Your objective -> Write out again, exactly, the lines of the listing below from the first one through the one that contains "case volume =>", and no other lines.

Supplied information ->
/-- Settles O39: each query answers with its response and changes nothing else. -/
theorem queriesReportRecords : Obligations.QueriesReportRecords := by
  intro p s
  refine ⟨fun volume ha hd => ⟨exec_infoVolume_bad ha hd, fun v hv => ?volume⟩, fun volume page ha hd =>
    ⟨exec_infoPage_bad ha hd, fun v g hv hg => ⟨fun hn => ?noVolume, fun r hr => ?page⟩⟩, fun ha => ?device⟩
  case volume =>
    have record : HoldsAt (infoVolumeResponse s v) 0 (volumeBytes s.volumes[v]) := (HoldsAt.self _).left
    refine ⟨_, exec_infoVolume ha hd hv, length_infoVolumeResponse s v, fun hx i hi => ?_, fun n rights k hx => ?_,
      fun r hr => infoVolume_present hr, infoVolume_claims s v⟩
    · rw [hx] at record
      exact record.zero (k := 9) (Nat.zero_le i) (by omega)
    · rw [hx] at record
      refine (record.take_drop (k := 9) rfl).trans ?_
      cases k <;> rfl
  case noVolume =>
    refine exec_infoPage_of_page ha hd hv hg ?_
    rw [hn]
    exact unlessRefused_enterData ..
  case page =>
    refine ⟨infoPageByte r.entries[g], exec_infoPage_of_page ha hd hv hg ?_, infoPage_fields r.entries[g]⟩
    rw [hr, ← entryOf_present g hr]
    exact reply_enterData ..
  case device =>
    have settings := infoDevice_settings s
    have flags := (infoDevice_flags s).getElem? (i := 0) (show 0 < 1 by omega)
    have sequence : HoldsAt (infoDeviceResponse s) 6 (bytes32 (s.engine.sequence.getD 0#32)) :=
      (HoldsAt.right (m := 6) rfl (HoldsAt.self _)).left.left
    obtain ⟨worn, fault, -⟩ := bitsByte_two s.engine.mediaWorn s.engine.sysareaFault
    refine ⟨infoDeviceResponse s, exec_of_awaits rfl ha (reply_enterData ..), length_infoDeviceResponse s,
      fun hd => ?unformatted, fun hd => ?running, ?engine, rfl, ?free, rfl, fun hn => ?noSequence, fun n hn => ?sequence,
      fun hn i h10 h20 => ?noSettings, fun st hst => ?settings, _, flags, worn, fault⟩
    case unformatted | running =>
      change some (deviceByte s.device) = _
      rw [hd]
      rfl
    case engine =>
      change some s.engine.state.code = _
      cases s.engine.state <;> rfl
    case free =>
      exact HoldsAt.half (w := BitVec.ofNat 16 s.freeList.length)
        (HoldsAt.right (m := 3) rfl (HoldsAt.self _)).left.left.left.left
    case noSequence | sequence => rw [sequence.word, hn]; rfl
    case noSettings =>
      rw [hn] at settings
      exact settings.zero (k := 10) h10 h20
    case settings =>
      rw [hst] at settings
      obtain ⟨mask, quotas, budget⟩ := infoDevice_settings_fields settings
      refine ⟨mask, fun q => ?_, budget⟩
      rw [show 11 + 2 * q.val = 10 + (1 + 2 * q.val) by omega]
      exact quotas q

end Sys2Proof.Machine
end


section
/-! A root and a map image read back whole (O55), and the laws after power-up (O60). -/

namespace Sys2Proof.Machine

/-! ### The fields of a root (R102, R103, R105) -/

/-- A three-byte value is read back from its bytes (R107). -/
theorem HoldsAt.triple {l : List Byte} {n : Nat} {w : BitVec 24} (h : HoldsAt l n (bytes24 w)) : tripleAt l n = w := by
  have b0 := h.byteAt (i := 0) (show 0 < 3 by omega)
  have b1 := h.byteAt (i := 1) (show 1 < 3 by omega)
  have b2 := h.byteAt (i := 2) (show 2 < 3 by omega)
  rw [Nat.add_zero] at b0
  rw [tripleAt, b0, b1, b2]
  change w.extractLsb' 16 8 ++ w.extractLsb' 8 8 ++ w.extractLsb' 0 8 = w
  rw [BitVec.extractLsb'_append_extractLsb'_eq_extractLsb' (by omega),
    BitVec.extractLsb'_append_extractLsb'_eq_extractLsb' (by omega)]
  exact BitVec.extractLsb'_eq_self

/-- A byte that stands by itself is read back. -/
theorem HoldsAt.one {l : List Byte} {n : Nat} {b : Byte} (h : HoldsAt l n [b]) : Machine.byteAt l n = b :=
  h.byteAt (i := 0) (show 0 < 1 by omega)

theorem maskOf_bits : ∀ a b c d : Bool, (a || b || c || d) = true →
    maskOf (maskByte #v[a, b, c, d]) = some #v[a, b, c, d] := by
  decide

/-- A table of four, written out. -/
theorem vector_four {α : Type} (m : Vector α 4) : m = #v[m[0], m[1], m[2], m[3]] := by
  refine Vector.ext fun k hk => ?_
  match k, hk with
  | 0, _ | 1, _ | 2, _ | 3, _ => rfl

/-- A mask that is not empty is read back (R103, R105). -/
theorem maskOf_maskByte (m : Vector Bool 4) (h : ∃ p : Port, m[p] = true) : maskOf (maskByte m) = some m := by
  rw [vector_four m]
  refine maskOf_bits _ _ _ _ ?_
  obtain ⟨p, hp⟩ := h
  simp only [Bool.or_eq_true]
  match p, hp with
  | 0, hp => exact .inl (.inl (.inl hp))
  | 1, hp => exact .inl (.inl (.inr hp))
  | 2, hp => exact .inl (.inr hp)
  | 3, hp => exact .inr hp
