-- ==== Sys2Proof/Machine/Encoder.lean ====
section
/-! DEFINITION. The frame encoder ENCODE (41_encoder). -/

namespace Sys2Proof.Machine

/-- ENCODE (41_encoder R74): FRAME from CANVAS alone, CANVAS unchanged (R77); J, I, K and ACC hold anything after it
(10_state R20; log 6). -/
def execEncode (s : State) : Host.Outcome State Fault Refusal :=
  refuseOr s.canvasRefusal (.next s.encodeCanvas.releaseEncoder.complete)

end Sys2Proof.Machine
end

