-- ==== Sys2Proof/Laws/State.lean ====
section
/-! SUPPORT. One lemma per field of State per named update: what the update leaves and what it writes. -/

namespace Sys2Proof.Machine

/-! ### `succeed` -/

@[simp] theorem State.succeed_canvas (s : State) : s.succeed.canvas = s.canvas := rfl
@[simp] theorem State.succeed_frame (s : State) : s.succeed.frame = s.frame := rfl
@[simp] theorem State.succeed_anim (s : State) : s.succeed.anim = s.anim := rfl
@[simp] theorem State.succeed_work (s : State) : s.succeed.work = s.work := rfl
@[simp] theorem State.succeed_off (s : State) : s.succeed.off = s.off := rfl
@[simp] theorem State.succeed_result (s : State) : s.succeed.result = resultOk := rfl
@[simp] theorem State.succeed_errinfo (s : State) : s.succeed.errinfo = s.errinfo := rfl
@[simp] theorem State.succeed_seq (s : State) : s.succeed.seq = s.seq := rfl
@[simp] theorem State.succeed_status (s : State) : s.succeed.status = s.status := rfl
@[simp] theorem State.succeed_tx (s : State) : s.succeed.tx = s.tx := rfl
@[simp] theorem State.succeed_dev (s : State) : s.succeed.dev = s.dev := rfl
@[simp] theorem State.succeed_devSynced (s : State) : s.succeed.devSynced = s.devSynced := rfl
@[simp] theorem State.succeed_hostMoves (s : State) : s.succeed.hostMoves = s.hostMoves := rfl
@[simp] theorem State.succeed_events (s : State) : s.succeed.events = s.events := rfl
@[simp] theorem State.succeed_writes (s : State) : s.succeed.writes = s.writes := rfl
@[simp] theorem State.succeed_draws (s : State) : s.succeed.draws = s.draws := rfl

/-! ### `complete` -/

@[simp] theorem State.complete_canvas (s : State) : s.complete.canvas = s.canvas := rfl
@[simp] theorem State.complete_frame (s : State) : s.complete.frame = s.frame := rfl
@[simp] theorem State.complete_anim (s : State) : s.complete.anim = s.anim := rfl
@[simp] theorem State.complete_work (s : State) : s.complete.work = s.work := rfl
@[simp] theorem State.complete_off (s : State) : s.complete.off = s.off := rfl
@[simp] theorem State.complete_result (s : State) : s.complete.result = resultOk := rfl
@[simp] theorem State.complete_errinfo (s : State) : s.complete.errinfo = s.errinfo := rfl
@[simp] theorem State.complete_seq (s : State) : s.complete.seq = .idle := rfl
@[simp] theorem State.complete_status (s : State) : s.complete.status = s.status := rfl
@[simp] theorem State.complete_tx (s : State) : s.complete.tx = s.tx := rfl
@[simp] theorem State.complete_dev (s : State) : s.complete.dev = s.dev := rfl
@[simp] theorem State.complete_devSynced (s : State) : s.complete.devSynced = s.devSynced := rfl
@[simp] theorem State.complete_hostMoves (s : State) : s.complete.hostMoves = s.hostMoves := rfl
@[simp] theorem State.complete_events (s : State) : s.complete.events = s.events := rfl
@[simp] theorem State.complete_writes (s : State) : s.complete.writes = s.writes := rfl
@[simp] theorem State.complete_draws (s : State) : s.complete.draws = s.draws := rfl

/-! ### `keepRunning` -/

@[simp] theorem State.keepRunning_canvas (s : State) : s.keepRunning.canvas = s.canvas := rfl
@[simp] theorem State.keepRunning_frame (s : State) : s.keepRunning.frame = s.frame := rfl
@[simp] theorem State.keepRunning_anim (s : State) : s.keepRunning.anim = s.anim := rfl
@[simp] theorem State.keepRunning_work (s : State) : s.keepRunning.work = s.work := rfl
@[simp] theorem State.keepRunning_off (s : State) : s.keepRunning.off = s.off := rfl
@[simp] theorem State.keepRunning_result (s : State) : s.keepRunning.result = resultOk := rfl
@[simp] theorem State.keepRunning_errinfo (s : State) : s.keepRunning.errinfo = s.errinfo := rfl
@[simp] theorem State.keepRunning_seq (s : State) : s.keepRunning.seq = .exec (.issued .run) := rfl
@[simp] theorem State.keepRunning_status (s : State) : s.keepRunning.status = s.status := rfl
@[simp] theorem State.keepRunning_tx (s : State) : s.keepRunning.tx = s.tx := rfl
@[simp] theorem State.keepRunning_dev (s : State) : s.keepRunning.dev = s.dev := rfl
@[simp] theorem State.keepRunning_devSynced (s : State) : s.keepRunning.devSynced = s.devSynced := rfl
@[simp] theorem State.keepRunning_hostMoves (s : State) : s.keepRunning.hostMoves = s.hostMoves := rfl
@[simp] theorem State.keepRunning_events (s : State) : s.keepRunning.events = s.events := rfl
@[simp] theorem State.keepRunning_writes (s : State) : s.keepRunning.writes = s.writes := rfl
@[simp] theorem State.keepRunning_draws (s : State) : s.keepRunning.draws = s.draws := rfl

Answer below ->
/-- Settles O39: each query answers with its response and changes nothing else. -/
theorem queriesReportRecords : Obligations.QueriesReportRecords := by
  intro p s
  refine ⟨fun volume ha hd => ⟨exec_infoVolume_bad ha hd, fun v hv => ?volume⟩, fun volume page ha hd =>
    ⟨exec_infoPage_bad ha hd, fun v g hv hg => ⟨fun hn => ?noVolume, fun r hr => ?page⟩⟩, fun ha => ?device⟩
  case volume =>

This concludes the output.